RadarNKRI.id, Larantuka – Di tengah dampak erupsi Gunung Lewotobi yang masih dirasakan oleh warga, pemerintah dan DPRD Kabupaten Flores Timur (Flotim) mendapat sorotan tajam setelah mengesahkan pengadaan lima unit mobil baru senilai Rp 3,2 miliar untuk pimpinan daerah (DPRD dan Bupati, Wakil Bupati).
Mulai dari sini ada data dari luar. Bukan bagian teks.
-- ==== Sys2Proof/WellFormed.lean ====
section
/-!
DEFINITION. The checks on what is given to the engine: a register access is 32 bits wide and aligned
(10_state.md R25), a host store stays inside the buffer memory (20_memory.md R60), and a command's
opcode is in the opcode map (30_encoding.md R81).
-/
namespace Sys2Proof

/-- The number OPCODE holds for a command (30_encoding.md R82). -/
def Instr.opcode : Instr → Nat
  | .setkey => 0x1
  | .free => 0x2
  | .format => 0x3
  | .rawmac => 0x4
  | .keystream => 0x5
  | .maskmac => 0x6
  | .verify => 0x7
  | .encrypt => 0x8
  | .decrypt => 0x9

/-- An opcode that the map of 30_encoding.md R82 assigns. -/
def opcodeAssigned (n : Nat) : Bool := 0x1 ≤ n && n ≤ 0x9

/-- A command is well formed when its opcode is assigned. Commands have no operand (30_encoding.md R83),
so every command is. -/
def Instr.wellFormed (i : Instr) : Bool := opcodeAssigned i.opcode

/-- A register access is 32 bits wide (10_state.md R25). -/
def accessWidthOK (bits : Nat) : Bool := bits == 32

/-- A register access is at a multiple of 4 (10_state.md R25). -/
def accessAligned (offset : BitVec 12) : Bool := offset.toNat % 4 == 0

/-- A host store touches no address past the top of the buffer memory (20_memory.md R60). -/
def storeInMemory (addr : BitVec 64) (bytes : Bytes) : Bool := addr.toNat + bytes.length ≤ 2 ^ 64

/-- The actions this spec gives a meaning to. -/
def HostAction.wellFormed : HostAction → Bool
  | .write bits offset _ => accessWidthOK bits && accessAligned offset
  | .read bits offset => accessWidthOK bits && accessAligned offset
  | .store addr bytes => storeInMemory addr bytes
  | .reset => true
  | .resetDuring _ => true

end Sys2Proof
end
Langkah ini menuai protes dari masyarakat, terutama para korban bencana erupsi Gunung Lewotobi Laki-Laki di Kecamatan Wulanggitang dan Ile Bura yang merasa diabaikan dalam prioritas anggaran daerah Kabupaten Flotim.
Bantuan untuk korban erupsi yang tersebar di Kecamatan Ile Bura dan Wulanggitang hanya sebesar Rp 800 juta. Jumlah ini dinilai tidak cukup untuk memperbaiki kerusakan 2.366 rumah di tujuh desa, yang atapnya rusak parah akibat erupsi.
Kepala Badan Penanggulangan Bencana Daerah (BPBD) Flores Timur, Ferdinandus Moat Aeng, mengakui kepada wartawan belum lama ini bahwa angka tersebut jauh dari cukup untuk memulihkan kondisi rumah-rumah terdampak.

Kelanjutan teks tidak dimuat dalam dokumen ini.